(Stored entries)
□ □ □ □ □
-- ==== Sys2Proof/Machine/CoreOps.lean ====
section
/-! DEFINITION. What an instruction of a Sequencer Core does (R32 to R37, R44, R49, R51, R59 to R77, R377): registers, data
memory, faults, issue, and one shared operation that performs any decoded instruction, with or without STEP. -/

namespace Sys2Proof.Machine

/-! ### Registers and state of a core (R32, R43) -/

/-- CORE_STATUS.STATE: 0 OFF, 1 INIT, 2 HALT, 3 ARMED, 4 ADMIT_WAIT, 5 RUN, 6 EVWAIT, 7 QSTALL, 8 BWAIT, 9 DONE, 10 FAULT. -/
def State.st (s : State) (k : Nat) : Nat := s.f F.CORE_STATUS_STATE k
/-- Core k goes to state n. From one in which its voice plays no queue to one in which it does, the voice plays it from this instant on
(R43). -/
def State.setSt (s : State) (k n : Nat) : State :=
  let t := s.setF F.CORE_STATUS_STATE n k
  if s.st k ≤ 3 ∧ 3 < n then t.modVoice k fun x => { x with takesFrom := s.now } else t

/-- Register gr; g0 reads 0 (R55). -/
def State.greg (s : State) (k : Nat) (r : Fin 32) : Word := if r = 0 then 0 else s.rw .CORE_GREG k r
/-- Write register gr; a result written to g0 is discarded (R55). -/
def State.setGreg (s : State) (k : Nat) (r : Fin 32) (w : Word) : State := if r = 0 then s else s.setRw .CORE_GREG w k r

def State.pc (s : State) (k : Nat) : Nat := (s.core k).pc
def State.setPc (s : State) (k n : Nat) : State := s.modCore k fun c => { c with pc := n }

/-- Number of instructions of the loaded text: TEXT_LEN / 8 (R33). -/
def State.textWords (s : State) (k : Nat) : Nat := s.textLen k / 8

/-- Data memory of core k, by word index (R32, R33). -/
def State.dmemWord (s : State) (k i : Nat) : Word := sget (fun _ => 0#64) s.dmem (k * 4096 + i)
def State.setDmem (s : State) (k i : Nat) (w : Word) : State :=
  { s with dmem := sput (fun _ => 0#64) s.dmem (k * 4096 + i) w }

/-- A fault of core k: code and index are recorded, COUNT rises, the core enters FAULT and its FAULT producer fires (R51). -/
def State.coreFault (s : State) (k code : Nat) : State :=
  ((((s.setSt k 10).setF F.CORE_FAULT_CODE code k).setF F.CORE_FAULT_FPC (s.pc k) k).bump F.CORE_FAULT_COUNT k).fireNow (9 * k + 7)

/-- What performing an instruction comes to: a fault before any effect but the count of a memory error (R34), a next
instruction index, or an instruction that has not completed and stays at its index. -/
inductive CoreRes where
  | fault (code : Nat) (s : State)
  | next (pc : Nat) (s : State)
  | stay (s : State)

/-- The state after an instruction of core k. -/
def CoreRes.apply (r : CoreRes) (k : Nat) : State :=
  match r with
  | .fault c t => t.coreFault k c
  | .next p t => t.setPc k p
  | .stay t => t

/-- An instruction that writes gd and moves on. -/
def State.result (s : State) (k : Nat) (d : Fin 32) (w : Word) : CoreRes := .next (s.pc k + 1) (s.setGreg k d w)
□ □ □ □ □
• [PROBLEM STATEMENT]: Write out exactly the lines above from the line with "def State.setGreg (s" through the line with "stay (s : State)", both of them included, and leave out all other lines.

• [RESPONSE TO THIS TASK]:
def State.setGreg (s : State) (k : Nat) (r : Fin 32) (w : Word) : State := if r = 0 then s else s.setRw .CORE_GREG w k r

def State.pc (s : State) (k : Nat) : Nat := (s.core k).pc
def State.setPc (s : State) (k n : Nat) : State := s.modCore k fun c => { c with pc := n }

/-- Number of instructions of the loaded text: TEXT_LEN / 8 (R33). -/
def State.textWords (s : State) (k : Nat) : Nat := s.textLen k / 8

/-- Data memory of core k, by word index (R32, R33). -/
def State.dmemWord (s : State) (k i : Nat) : Word := sget (fun _ => 0#64) s.dmem (k * 4096 + i)
def State.setDmem (s : State) (k i : Nat) (w : Word) : State :=
  { s with dmem := sput (fun _ => 0#64) s.dmem (k * 4096 + i) w }

/-- A fault of core k: code and index are recorded, COUNT rises, the core enters FAULT and its FAULT producer fires (R51). -/
def State.coreFault (s : State) (k code : Nat) : State :=
  ((((s.setSt k 10).setF F.CORE_FAULT_CODE code k).setF F.CORE_FAULT_FPC (s.pc k) k).bump F.CORE_FAULT_COUNT k).fireNow (9 * k + 7)

/-- What performing an instruction comes to: a fault before any effect but the count of a memory error (R34), a next
instruction index, or an instruction that has not completed and stays at its index. -/
inductive CoreRes where
  | fault (code : Nat) (s : State)
  | next (pc : Nat) (s : State)
  | stay (s : State)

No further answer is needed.